***** PROVIDED MATERIAL *****

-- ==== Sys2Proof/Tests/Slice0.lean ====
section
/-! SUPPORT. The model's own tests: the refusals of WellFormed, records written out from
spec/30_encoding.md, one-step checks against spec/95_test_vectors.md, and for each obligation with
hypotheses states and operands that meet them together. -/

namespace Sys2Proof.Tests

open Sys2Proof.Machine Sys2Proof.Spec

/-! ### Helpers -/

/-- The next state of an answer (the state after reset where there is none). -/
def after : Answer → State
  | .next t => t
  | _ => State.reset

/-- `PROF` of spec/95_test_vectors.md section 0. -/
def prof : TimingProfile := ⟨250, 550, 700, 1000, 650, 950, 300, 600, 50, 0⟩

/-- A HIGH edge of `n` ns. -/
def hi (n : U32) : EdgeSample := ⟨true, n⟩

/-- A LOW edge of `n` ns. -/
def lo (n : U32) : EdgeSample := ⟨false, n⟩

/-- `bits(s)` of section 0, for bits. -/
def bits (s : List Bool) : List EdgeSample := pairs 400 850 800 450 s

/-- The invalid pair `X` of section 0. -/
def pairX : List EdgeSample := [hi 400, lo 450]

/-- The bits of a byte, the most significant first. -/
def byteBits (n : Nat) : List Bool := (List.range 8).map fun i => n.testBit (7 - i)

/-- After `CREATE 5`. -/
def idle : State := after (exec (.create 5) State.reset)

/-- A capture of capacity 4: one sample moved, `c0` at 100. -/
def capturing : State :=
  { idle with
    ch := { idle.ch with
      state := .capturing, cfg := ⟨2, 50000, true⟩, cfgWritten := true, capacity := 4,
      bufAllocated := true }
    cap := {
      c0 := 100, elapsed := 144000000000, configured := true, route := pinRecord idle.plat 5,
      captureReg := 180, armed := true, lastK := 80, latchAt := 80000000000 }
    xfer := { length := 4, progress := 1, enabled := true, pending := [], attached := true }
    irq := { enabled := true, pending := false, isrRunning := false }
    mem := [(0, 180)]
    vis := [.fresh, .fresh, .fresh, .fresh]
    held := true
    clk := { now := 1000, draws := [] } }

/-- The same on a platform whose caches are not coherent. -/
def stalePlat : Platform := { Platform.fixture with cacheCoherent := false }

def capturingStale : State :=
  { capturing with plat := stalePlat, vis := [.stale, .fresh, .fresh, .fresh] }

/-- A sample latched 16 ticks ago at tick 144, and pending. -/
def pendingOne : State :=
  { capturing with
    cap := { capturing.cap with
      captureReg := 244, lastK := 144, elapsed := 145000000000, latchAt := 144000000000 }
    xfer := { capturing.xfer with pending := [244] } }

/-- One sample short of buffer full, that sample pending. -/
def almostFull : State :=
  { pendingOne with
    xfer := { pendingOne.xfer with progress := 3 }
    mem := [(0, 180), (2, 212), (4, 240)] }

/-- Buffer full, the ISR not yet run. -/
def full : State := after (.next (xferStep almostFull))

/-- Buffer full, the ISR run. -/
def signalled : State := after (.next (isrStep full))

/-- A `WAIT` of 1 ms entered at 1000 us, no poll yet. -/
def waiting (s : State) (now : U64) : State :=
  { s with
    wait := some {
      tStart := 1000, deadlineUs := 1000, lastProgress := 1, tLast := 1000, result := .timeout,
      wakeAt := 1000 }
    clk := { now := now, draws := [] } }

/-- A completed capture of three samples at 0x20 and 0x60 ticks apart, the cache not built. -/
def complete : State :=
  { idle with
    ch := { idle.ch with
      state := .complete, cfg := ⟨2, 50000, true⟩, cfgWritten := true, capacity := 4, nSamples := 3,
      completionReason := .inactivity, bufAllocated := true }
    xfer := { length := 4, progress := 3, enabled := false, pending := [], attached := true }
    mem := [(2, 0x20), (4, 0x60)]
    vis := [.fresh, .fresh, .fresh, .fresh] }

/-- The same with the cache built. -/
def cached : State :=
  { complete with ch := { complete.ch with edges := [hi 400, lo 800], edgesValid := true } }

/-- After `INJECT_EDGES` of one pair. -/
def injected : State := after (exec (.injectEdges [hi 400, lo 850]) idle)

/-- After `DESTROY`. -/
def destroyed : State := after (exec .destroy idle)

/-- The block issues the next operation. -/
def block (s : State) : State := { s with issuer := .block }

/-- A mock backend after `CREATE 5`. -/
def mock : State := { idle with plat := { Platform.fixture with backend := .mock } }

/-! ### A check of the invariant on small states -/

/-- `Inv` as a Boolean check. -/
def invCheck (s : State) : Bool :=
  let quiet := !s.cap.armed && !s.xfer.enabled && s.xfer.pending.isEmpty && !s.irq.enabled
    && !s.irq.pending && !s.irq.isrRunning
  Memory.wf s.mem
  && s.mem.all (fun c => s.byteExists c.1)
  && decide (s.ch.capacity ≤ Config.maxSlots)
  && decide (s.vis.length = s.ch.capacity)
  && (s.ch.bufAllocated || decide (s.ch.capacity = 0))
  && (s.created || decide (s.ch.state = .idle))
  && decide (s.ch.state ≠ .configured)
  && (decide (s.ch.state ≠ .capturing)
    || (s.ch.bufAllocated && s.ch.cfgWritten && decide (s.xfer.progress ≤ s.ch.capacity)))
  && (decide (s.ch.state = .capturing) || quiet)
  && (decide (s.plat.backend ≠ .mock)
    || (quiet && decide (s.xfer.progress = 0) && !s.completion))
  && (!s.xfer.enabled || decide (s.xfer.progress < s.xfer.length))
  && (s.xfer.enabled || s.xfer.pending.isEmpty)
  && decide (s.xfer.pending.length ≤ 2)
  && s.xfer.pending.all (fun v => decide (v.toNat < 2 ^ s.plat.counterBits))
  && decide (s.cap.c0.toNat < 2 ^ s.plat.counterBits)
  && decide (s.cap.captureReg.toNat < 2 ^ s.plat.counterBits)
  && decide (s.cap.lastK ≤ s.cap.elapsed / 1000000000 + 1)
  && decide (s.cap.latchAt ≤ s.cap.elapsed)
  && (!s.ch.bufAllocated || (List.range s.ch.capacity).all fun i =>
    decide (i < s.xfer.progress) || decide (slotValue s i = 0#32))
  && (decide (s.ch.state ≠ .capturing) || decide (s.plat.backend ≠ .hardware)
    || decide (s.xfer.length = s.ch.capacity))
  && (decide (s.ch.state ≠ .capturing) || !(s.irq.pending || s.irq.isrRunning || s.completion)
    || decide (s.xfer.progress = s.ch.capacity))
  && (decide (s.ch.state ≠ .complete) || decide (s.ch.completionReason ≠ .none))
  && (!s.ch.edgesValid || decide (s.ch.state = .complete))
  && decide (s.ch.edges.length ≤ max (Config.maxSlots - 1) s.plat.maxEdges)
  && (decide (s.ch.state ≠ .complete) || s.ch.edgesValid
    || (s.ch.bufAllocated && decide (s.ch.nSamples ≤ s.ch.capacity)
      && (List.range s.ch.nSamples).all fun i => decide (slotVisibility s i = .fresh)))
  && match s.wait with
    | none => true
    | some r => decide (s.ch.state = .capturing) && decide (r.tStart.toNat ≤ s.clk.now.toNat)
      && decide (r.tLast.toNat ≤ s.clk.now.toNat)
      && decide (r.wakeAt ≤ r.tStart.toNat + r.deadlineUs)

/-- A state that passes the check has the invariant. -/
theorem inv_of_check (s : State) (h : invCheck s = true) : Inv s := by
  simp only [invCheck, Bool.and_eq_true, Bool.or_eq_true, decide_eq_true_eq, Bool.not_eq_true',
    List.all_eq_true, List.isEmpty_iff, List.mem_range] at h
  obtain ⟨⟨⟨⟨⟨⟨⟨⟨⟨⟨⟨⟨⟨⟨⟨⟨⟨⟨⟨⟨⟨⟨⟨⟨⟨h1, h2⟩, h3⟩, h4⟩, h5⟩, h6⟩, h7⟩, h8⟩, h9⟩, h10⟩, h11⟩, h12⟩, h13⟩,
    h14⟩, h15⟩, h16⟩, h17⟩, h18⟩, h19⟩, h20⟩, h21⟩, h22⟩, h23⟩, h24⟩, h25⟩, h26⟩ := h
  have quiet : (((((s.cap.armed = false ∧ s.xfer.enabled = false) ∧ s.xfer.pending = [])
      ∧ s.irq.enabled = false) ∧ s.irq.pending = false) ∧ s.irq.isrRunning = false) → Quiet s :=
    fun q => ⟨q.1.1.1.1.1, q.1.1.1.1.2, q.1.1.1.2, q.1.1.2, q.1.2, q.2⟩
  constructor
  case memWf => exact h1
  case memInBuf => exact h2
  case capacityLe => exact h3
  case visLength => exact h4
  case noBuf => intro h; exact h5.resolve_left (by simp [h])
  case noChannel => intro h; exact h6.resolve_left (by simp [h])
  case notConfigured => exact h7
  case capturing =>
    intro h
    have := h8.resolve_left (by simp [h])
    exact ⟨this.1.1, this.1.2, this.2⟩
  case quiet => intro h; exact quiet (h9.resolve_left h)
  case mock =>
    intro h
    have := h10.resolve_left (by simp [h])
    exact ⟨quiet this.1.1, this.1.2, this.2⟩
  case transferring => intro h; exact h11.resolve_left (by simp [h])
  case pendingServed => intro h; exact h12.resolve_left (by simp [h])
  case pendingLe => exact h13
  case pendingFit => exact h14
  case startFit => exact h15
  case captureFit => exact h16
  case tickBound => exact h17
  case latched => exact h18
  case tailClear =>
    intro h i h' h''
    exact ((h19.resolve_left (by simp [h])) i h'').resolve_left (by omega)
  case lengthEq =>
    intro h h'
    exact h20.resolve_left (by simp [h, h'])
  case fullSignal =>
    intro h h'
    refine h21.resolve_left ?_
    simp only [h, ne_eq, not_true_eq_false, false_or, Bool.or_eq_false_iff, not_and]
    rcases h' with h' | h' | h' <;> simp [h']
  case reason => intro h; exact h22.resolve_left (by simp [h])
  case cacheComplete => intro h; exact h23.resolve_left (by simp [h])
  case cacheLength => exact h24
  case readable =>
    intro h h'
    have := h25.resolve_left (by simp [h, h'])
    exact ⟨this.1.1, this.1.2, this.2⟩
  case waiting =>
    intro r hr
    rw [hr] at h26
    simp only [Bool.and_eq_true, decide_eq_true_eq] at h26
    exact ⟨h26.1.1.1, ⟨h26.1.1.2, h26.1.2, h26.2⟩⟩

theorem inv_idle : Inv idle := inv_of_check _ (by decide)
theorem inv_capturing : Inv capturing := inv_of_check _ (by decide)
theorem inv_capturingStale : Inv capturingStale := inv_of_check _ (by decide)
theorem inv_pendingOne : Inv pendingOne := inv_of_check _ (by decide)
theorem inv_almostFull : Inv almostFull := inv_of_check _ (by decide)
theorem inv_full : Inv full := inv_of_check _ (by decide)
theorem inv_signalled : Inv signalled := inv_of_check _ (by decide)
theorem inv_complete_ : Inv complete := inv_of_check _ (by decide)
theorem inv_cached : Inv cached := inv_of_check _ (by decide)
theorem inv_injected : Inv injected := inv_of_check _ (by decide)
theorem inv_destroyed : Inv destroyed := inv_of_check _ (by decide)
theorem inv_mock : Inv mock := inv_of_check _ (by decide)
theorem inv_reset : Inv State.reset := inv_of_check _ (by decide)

*****
***** PROVIDED MATERIAL *****

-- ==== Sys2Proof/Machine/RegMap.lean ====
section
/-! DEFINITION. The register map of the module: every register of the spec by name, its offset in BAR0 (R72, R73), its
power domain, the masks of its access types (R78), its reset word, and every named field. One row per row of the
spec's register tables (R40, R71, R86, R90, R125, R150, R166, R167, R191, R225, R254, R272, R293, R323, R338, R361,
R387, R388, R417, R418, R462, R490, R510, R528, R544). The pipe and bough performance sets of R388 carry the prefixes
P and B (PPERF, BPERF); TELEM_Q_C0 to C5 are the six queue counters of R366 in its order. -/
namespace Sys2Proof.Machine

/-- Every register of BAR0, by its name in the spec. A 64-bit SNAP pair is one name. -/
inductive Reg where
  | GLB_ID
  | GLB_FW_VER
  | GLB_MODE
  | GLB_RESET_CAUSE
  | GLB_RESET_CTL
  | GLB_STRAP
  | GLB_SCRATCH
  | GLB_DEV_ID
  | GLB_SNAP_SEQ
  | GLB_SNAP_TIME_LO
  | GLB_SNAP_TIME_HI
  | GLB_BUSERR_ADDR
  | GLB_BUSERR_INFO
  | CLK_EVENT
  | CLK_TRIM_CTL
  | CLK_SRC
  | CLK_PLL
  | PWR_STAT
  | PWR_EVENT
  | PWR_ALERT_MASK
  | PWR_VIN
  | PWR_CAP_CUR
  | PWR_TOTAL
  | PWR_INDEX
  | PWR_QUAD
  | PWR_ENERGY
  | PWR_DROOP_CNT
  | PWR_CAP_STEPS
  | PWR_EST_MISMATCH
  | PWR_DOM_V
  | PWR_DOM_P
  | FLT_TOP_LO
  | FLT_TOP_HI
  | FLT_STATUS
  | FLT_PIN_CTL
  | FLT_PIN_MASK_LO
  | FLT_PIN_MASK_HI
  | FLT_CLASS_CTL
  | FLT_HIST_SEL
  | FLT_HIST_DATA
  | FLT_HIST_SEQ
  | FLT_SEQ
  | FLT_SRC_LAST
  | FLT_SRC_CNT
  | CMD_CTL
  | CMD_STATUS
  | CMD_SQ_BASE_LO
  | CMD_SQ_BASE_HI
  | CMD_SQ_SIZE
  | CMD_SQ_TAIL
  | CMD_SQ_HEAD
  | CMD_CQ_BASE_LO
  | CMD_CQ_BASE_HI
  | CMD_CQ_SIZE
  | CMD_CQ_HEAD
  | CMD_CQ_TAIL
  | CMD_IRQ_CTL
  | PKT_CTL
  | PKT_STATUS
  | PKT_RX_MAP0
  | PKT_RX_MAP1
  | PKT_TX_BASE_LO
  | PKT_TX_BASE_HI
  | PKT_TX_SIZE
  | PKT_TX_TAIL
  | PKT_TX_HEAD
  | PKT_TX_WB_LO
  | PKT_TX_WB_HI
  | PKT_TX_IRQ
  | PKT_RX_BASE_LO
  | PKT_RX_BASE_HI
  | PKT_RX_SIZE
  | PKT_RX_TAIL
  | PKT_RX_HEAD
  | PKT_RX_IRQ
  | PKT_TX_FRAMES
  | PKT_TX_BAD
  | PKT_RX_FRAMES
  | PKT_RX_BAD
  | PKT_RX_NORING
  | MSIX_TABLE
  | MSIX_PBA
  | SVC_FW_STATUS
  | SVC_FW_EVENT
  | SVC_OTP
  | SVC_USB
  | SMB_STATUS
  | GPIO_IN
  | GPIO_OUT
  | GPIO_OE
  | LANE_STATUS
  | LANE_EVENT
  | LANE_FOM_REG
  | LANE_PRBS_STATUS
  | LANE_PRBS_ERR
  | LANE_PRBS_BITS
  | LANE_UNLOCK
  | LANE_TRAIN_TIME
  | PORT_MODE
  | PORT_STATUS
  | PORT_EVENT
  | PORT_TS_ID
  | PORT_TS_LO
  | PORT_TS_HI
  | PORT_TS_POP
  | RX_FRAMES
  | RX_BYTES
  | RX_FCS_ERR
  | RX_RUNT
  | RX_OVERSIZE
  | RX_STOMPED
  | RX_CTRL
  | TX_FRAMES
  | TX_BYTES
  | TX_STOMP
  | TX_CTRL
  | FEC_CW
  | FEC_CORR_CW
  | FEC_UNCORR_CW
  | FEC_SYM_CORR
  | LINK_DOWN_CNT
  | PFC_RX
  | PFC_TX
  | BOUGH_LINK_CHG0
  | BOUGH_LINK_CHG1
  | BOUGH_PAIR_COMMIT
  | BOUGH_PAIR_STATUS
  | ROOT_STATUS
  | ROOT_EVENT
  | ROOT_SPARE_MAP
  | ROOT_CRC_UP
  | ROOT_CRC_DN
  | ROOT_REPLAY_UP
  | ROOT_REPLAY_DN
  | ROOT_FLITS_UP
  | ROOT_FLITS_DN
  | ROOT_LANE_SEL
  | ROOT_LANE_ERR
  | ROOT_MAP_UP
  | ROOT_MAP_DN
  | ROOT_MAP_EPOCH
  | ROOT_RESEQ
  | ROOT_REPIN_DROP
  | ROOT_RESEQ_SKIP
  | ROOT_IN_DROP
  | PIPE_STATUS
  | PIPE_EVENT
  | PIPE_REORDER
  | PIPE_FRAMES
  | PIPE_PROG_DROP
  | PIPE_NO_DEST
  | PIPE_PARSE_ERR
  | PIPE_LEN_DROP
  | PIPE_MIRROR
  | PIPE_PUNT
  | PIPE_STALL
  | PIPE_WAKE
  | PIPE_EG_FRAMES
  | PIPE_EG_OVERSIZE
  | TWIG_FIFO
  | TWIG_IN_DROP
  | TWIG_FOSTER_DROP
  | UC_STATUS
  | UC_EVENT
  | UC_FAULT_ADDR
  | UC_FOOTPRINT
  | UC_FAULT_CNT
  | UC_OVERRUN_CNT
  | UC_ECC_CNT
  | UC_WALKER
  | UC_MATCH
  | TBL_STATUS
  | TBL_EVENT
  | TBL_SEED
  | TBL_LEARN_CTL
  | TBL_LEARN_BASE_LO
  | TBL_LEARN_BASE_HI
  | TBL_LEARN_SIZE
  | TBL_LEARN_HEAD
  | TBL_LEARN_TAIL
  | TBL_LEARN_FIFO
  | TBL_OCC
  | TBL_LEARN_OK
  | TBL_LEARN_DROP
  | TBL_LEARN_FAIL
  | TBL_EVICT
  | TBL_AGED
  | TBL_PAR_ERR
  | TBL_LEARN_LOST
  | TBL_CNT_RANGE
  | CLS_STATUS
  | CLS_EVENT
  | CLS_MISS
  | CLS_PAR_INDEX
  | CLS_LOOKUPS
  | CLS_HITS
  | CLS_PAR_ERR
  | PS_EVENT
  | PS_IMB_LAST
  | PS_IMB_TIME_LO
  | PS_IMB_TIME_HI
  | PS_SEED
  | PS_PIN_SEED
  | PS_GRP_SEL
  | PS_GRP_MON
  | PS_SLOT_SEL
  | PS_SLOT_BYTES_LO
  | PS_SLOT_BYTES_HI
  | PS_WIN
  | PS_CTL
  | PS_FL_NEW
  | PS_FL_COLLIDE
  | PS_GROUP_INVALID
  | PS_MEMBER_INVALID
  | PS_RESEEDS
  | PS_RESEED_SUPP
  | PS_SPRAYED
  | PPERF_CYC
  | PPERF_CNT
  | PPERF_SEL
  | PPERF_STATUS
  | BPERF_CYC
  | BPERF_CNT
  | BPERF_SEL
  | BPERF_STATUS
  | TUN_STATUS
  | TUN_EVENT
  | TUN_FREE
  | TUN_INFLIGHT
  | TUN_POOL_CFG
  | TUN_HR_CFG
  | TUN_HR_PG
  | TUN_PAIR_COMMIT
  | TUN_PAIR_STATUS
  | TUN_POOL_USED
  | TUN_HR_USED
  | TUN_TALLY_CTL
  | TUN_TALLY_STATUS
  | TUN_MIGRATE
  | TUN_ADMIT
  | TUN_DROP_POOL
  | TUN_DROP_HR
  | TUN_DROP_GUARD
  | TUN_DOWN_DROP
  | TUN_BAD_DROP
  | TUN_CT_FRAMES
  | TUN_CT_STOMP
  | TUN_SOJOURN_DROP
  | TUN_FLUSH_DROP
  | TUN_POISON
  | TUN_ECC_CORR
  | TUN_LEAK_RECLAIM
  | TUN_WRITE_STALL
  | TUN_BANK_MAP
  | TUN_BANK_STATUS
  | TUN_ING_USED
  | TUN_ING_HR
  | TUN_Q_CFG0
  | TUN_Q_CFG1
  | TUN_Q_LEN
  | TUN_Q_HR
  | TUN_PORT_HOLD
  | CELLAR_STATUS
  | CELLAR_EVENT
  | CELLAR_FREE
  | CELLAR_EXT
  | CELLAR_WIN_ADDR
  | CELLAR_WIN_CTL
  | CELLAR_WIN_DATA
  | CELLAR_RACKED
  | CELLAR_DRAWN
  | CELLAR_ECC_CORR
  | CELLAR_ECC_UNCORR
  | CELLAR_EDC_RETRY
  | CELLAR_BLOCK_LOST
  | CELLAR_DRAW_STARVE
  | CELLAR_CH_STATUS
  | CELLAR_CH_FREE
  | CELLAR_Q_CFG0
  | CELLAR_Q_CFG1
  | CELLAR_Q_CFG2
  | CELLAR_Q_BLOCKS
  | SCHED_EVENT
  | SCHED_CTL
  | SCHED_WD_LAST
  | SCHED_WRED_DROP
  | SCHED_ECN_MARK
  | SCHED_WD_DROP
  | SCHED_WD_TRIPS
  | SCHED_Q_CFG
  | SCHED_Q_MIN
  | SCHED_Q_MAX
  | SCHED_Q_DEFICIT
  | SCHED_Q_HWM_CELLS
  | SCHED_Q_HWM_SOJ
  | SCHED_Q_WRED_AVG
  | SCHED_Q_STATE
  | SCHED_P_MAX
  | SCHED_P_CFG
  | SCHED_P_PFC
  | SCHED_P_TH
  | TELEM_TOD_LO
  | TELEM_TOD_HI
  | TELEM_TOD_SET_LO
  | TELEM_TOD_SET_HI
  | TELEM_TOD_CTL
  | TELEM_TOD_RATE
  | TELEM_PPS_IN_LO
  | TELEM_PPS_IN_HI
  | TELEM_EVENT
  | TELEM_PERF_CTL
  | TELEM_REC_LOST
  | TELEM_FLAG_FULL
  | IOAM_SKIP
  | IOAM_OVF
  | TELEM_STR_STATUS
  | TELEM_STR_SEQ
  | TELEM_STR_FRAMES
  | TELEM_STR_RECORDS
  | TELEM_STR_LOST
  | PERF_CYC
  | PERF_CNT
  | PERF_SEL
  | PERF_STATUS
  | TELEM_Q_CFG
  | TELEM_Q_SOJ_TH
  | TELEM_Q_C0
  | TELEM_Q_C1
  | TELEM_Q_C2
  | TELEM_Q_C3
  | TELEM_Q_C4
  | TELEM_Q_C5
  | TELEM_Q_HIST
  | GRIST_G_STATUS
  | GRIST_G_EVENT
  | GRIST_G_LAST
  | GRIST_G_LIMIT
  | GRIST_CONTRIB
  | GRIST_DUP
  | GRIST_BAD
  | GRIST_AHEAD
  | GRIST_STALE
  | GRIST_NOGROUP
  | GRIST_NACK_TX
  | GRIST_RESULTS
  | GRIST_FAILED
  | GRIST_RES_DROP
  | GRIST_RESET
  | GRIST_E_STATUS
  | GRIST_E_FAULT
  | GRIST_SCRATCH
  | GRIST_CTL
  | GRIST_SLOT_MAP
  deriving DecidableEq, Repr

*****

• **WHAT YOU NEED TO DO**
Among the lines above, find those with the word "section". Copy them.

• **SOLUTION TO THIS PROBLEM**
section
/-- `PROF` of spec/95_test_vectors.md section 0. -/
/-- `bits(s)` of section 0, for bits. -/
/-- The invalid pair `X` of section 0. -/
section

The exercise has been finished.